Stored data
--
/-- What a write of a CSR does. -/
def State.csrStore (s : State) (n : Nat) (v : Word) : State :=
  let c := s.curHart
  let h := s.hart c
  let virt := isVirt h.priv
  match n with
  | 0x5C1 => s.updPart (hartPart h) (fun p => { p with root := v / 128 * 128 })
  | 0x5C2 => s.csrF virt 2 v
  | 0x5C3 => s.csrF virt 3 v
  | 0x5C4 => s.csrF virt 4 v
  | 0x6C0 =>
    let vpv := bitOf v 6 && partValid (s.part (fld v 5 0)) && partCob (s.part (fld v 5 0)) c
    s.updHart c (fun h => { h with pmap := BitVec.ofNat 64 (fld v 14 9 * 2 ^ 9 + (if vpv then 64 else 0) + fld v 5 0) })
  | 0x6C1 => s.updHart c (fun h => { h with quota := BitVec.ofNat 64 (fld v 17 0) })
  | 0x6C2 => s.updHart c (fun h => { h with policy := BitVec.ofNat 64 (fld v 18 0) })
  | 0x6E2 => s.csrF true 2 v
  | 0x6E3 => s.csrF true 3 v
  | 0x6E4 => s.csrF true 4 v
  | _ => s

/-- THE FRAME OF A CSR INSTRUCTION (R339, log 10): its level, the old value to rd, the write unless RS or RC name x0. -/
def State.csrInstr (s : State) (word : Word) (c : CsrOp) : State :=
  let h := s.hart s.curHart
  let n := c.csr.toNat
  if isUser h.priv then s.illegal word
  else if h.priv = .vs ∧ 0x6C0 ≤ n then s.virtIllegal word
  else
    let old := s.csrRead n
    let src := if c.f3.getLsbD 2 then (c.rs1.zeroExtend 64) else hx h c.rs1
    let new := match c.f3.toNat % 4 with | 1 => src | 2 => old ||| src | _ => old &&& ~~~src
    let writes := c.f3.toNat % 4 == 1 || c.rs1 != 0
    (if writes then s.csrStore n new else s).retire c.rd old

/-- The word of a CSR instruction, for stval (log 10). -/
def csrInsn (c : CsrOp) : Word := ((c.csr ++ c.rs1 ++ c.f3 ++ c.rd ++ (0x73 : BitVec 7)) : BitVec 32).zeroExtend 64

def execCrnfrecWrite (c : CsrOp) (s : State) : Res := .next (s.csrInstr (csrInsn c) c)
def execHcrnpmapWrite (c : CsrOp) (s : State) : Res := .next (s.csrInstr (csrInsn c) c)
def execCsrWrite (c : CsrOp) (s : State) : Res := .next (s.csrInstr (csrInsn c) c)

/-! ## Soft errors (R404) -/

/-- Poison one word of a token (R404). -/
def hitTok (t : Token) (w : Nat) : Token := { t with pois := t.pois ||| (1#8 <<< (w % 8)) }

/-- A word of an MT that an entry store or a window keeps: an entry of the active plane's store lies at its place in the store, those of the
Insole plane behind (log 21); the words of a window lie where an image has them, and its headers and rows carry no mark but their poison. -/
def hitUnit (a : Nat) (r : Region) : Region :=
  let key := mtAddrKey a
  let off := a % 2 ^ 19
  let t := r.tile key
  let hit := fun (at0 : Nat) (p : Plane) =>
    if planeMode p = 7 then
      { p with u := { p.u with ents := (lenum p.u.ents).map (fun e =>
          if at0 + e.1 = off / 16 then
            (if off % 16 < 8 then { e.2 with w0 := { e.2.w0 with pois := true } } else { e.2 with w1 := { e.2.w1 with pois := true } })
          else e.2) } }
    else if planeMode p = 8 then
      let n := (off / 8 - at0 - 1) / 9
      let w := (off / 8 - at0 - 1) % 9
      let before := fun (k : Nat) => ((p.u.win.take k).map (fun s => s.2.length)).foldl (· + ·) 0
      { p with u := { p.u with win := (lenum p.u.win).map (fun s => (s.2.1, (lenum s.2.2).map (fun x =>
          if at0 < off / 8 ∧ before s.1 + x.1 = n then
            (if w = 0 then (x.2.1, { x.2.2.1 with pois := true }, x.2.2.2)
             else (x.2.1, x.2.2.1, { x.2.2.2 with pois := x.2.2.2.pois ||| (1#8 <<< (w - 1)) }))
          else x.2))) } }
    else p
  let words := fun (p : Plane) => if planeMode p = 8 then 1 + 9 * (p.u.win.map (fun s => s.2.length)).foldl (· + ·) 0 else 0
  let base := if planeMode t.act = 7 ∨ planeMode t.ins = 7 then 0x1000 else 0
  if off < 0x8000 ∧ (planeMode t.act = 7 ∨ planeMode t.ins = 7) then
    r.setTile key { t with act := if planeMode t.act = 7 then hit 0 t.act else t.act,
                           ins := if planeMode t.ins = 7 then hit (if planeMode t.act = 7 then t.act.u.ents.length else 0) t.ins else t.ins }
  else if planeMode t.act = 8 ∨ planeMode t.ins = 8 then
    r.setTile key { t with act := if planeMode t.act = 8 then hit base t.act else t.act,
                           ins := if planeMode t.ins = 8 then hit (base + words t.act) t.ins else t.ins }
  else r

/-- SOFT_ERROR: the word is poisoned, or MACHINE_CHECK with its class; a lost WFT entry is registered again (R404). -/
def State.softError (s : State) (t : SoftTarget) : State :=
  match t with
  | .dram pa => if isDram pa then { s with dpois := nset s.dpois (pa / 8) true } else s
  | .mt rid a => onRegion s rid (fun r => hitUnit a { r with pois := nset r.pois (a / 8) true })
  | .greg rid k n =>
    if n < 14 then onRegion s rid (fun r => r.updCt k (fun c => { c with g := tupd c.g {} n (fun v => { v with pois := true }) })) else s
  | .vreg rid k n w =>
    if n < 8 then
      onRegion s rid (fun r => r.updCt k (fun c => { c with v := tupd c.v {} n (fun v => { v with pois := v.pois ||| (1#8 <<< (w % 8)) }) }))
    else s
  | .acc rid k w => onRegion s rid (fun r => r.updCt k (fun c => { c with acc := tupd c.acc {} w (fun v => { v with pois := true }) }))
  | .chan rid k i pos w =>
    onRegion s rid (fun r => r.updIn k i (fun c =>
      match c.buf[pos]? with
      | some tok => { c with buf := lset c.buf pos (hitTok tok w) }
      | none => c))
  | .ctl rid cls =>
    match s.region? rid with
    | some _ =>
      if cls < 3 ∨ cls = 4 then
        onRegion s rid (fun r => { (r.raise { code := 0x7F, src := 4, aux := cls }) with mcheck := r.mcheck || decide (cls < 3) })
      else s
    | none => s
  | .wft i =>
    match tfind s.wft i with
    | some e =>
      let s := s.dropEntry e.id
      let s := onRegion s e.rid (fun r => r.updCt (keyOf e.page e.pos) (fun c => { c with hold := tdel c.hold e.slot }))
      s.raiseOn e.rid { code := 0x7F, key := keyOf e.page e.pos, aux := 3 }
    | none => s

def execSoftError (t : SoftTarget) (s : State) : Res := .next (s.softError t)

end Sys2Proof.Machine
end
--
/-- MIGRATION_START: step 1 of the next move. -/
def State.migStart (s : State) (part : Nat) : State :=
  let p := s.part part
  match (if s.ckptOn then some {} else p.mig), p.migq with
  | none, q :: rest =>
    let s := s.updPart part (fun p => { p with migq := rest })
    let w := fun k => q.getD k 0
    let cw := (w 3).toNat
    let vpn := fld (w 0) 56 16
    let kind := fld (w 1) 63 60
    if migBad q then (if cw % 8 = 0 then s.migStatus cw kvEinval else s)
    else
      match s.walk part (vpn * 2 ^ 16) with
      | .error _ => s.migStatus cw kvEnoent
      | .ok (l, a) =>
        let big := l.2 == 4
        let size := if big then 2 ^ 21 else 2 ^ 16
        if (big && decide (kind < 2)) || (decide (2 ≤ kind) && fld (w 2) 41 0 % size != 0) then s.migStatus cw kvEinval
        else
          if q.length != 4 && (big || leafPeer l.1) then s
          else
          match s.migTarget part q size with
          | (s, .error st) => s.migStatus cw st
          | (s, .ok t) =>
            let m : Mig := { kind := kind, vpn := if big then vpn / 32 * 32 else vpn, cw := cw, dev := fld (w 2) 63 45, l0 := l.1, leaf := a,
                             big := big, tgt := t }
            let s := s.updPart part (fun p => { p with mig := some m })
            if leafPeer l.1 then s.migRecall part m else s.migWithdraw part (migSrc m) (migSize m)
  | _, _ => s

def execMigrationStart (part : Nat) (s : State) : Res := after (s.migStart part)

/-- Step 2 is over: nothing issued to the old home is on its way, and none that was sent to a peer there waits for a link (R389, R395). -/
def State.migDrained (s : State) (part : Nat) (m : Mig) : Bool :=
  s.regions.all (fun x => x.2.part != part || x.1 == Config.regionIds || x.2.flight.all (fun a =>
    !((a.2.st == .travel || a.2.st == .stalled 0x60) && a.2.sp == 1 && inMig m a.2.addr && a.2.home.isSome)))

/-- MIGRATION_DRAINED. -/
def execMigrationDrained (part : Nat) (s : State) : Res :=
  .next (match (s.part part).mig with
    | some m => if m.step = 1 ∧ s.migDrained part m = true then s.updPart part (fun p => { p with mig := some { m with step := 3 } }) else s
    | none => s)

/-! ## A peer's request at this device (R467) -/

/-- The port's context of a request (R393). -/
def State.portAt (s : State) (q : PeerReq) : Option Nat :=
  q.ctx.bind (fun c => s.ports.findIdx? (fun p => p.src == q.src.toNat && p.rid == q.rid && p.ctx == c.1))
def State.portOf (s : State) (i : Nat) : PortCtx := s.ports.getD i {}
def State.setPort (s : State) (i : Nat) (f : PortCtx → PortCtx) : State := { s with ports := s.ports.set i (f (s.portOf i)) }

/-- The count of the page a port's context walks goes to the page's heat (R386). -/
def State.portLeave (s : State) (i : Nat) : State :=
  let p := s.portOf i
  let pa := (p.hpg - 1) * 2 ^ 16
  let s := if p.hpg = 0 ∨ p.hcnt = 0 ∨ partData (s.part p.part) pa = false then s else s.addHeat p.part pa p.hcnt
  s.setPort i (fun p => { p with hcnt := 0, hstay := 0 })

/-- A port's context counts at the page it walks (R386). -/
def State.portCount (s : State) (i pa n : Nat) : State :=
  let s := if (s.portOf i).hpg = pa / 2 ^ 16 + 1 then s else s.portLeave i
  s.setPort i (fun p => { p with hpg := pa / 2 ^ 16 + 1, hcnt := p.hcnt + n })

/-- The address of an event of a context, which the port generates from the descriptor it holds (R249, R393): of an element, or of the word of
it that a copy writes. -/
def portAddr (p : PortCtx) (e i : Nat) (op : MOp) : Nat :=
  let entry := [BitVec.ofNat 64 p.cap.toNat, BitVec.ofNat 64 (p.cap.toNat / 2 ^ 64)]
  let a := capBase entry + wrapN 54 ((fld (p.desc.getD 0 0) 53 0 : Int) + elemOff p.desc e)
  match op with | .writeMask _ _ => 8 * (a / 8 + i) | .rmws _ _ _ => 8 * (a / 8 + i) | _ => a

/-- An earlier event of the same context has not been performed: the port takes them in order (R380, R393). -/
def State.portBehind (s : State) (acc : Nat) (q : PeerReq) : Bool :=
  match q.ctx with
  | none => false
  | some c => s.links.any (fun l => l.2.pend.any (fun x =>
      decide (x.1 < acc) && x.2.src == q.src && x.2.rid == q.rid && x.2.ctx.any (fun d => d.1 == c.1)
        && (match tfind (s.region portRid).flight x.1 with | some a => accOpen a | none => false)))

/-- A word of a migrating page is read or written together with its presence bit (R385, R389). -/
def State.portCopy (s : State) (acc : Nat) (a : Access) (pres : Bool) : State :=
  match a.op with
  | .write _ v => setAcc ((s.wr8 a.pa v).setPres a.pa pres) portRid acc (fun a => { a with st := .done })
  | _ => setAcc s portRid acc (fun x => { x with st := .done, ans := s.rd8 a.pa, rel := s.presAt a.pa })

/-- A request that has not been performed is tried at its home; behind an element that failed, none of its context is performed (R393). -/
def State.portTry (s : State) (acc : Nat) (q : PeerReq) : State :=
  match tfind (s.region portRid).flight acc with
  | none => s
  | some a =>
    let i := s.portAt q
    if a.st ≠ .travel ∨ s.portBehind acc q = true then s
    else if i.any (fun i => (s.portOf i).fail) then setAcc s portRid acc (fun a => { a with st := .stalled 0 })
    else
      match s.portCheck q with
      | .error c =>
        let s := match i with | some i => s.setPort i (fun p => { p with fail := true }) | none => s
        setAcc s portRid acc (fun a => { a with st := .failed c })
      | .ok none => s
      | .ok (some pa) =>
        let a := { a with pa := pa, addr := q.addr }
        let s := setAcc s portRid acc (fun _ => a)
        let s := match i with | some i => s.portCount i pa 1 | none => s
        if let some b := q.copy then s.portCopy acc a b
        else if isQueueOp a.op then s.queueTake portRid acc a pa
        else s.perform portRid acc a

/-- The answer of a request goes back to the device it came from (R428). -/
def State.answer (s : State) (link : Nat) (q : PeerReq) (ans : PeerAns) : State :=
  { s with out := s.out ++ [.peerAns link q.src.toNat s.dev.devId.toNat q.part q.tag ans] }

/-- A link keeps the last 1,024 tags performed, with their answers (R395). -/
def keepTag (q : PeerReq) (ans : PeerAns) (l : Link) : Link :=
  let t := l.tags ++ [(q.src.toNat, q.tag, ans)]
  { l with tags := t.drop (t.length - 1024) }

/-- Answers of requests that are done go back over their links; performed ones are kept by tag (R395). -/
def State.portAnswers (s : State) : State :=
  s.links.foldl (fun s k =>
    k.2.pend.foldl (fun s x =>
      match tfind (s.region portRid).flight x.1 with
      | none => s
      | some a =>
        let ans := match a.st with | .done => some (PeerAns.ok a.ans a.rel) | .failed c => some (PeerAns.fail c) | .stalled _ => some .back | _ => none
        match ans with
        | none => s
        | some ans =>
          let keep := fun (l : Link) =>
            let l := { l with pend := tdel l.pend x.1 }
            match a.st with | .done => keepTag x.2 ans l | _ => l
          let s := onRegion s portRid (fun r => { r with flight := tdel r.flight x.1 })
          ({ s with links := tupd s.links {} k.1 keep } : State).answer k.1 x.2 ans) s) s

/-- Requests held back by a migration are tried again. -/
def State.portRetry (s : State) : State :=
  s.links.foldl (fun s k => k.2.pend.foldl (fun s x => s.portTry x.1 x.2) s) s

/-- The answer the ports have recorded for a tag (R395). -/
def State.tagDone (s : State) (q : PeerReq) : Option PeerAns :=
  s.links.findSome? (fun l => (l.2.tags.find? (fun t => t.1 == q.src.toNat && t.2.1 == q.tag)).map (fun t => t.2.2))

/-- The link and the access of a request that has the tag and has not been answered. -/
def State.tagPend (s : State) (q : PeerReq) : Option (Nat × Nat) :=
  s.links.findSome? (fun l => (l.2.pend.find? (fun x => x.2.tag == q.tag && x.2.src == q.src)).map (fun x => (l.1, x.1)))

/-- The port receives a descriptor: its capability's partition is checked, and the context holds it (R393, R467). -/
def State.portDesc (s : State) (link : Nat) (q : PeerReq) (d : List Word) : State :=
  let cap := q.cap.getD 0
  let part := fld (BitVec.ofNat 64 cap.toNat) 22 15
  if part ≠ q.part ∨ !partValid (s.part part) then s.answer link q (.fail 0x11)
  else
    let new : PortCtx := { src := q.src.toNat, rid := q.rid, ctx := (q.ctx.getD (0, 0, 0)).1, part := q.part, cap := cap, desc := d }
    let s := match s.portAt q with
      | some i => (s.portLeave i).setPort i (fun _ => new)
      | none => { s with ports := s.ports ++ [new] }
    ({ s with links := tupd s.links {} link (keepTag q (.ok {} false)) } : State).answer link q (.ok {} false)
--
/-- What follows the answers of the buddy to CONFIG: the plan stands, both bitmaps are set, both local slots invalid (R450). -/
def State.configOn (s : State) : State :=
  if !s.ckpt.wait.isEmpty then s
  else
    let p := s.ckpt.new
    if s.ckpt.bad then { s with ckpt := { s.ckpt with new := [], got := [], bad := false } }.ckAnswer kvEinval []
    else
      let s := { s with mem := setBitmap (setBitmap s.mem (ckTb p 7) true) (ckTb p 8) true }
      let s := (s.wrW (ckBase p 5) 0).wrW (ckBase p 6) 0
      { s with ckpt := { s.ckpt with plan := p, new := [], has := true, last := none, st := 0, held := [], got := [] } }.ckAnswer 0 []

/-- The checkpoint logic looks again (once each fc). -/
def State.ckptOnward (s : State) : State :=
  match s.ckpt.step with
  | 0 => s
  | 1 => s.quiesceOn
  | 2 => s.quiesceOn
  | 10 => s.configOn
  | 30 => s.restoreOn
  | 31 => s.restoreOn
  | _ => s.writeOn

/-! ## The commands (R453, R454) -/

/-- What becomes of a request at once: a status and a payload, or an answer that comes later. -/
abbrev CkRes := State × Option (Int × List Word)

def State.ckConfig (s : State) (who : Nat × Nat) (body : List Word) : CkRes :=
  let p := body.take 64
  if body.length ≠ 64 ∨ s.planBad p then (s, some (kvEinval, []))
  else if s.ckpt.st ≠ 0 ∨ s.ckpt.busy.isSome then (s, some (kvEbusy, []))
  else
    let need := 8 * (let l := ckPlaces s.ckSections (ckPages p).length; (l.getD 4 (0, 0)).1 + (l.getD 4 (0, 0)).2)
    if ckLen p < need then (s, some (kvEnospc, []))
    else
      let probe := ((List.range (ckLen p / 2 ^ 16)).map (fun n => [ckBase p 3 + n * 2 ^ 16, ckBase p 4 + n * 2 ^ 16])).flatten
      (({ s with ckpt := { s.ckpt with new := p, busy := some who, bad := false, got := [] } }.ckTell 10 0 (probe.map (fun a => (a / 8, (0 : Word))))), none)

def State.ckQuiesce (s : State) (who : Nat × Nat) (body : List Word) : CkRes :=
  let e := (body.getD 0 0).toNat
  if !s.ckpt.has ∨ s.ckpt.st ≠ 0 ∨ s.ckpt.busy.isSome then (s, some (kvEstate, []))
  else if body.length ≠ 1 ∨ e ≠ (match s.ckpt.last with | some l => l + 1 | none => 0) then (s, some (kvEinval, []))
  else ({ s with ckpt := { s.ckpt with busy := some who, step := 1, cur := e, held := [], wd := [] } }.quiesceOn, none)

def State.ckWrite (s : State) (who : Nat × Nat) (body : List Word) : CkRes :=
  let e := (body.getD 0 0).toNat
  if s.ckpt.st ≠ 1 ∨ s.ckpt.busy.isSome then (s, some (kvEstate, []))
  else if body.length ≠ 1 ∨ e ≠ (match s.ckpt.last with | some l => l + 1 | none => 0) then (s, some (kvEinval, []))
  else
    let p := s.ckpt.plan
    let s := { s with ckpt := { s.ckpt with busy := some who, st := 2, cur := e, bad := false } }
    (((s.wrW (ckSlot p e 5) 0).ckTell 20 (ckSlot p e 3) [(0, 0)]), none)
--
ASSIGNMENT
In the entries above, find the line holding "if migBad q" and the line holding "mig := some m"; print both of them and every line between, exactly, and nothing else.

SOLUTION FOR THIS PROBLEM
    if migBad q then (if cw % 8 = 0 then s.migStatus cw kvEinval else s)
    else
      match s.walk part (vpn * 2 ^ 16) with
      | .error _ => s.migStatus cw kvEnoent
      | .ok (l, a) =>
        let big := l.2 == 4
        let size := if big then 2 ^ 21 else 2 ^ 16
        if (big && decide (kind < 2)) || (decide (2 ≤ kind) && fld (w 2) 41 0 % size != 0) then s.migStatus cw kvEinval
        else
          if q.length != 4 && (big || leafPeer l.1) then s
          else
          match s.migTarget part q size with
          | (s, .error st) => s.migStatus cw st
          | (s, .ok t) =>
            let m : Mig := { kind := kind, vpn := if big then vpn / 32 * 32 else vpn, cw := cw, dev := fld (w 2) 63 45, l0 := l.1, leaf := a,
                             big := big, tgt := t }
            let s := s.updPart part (fun p => { p with mig := some m })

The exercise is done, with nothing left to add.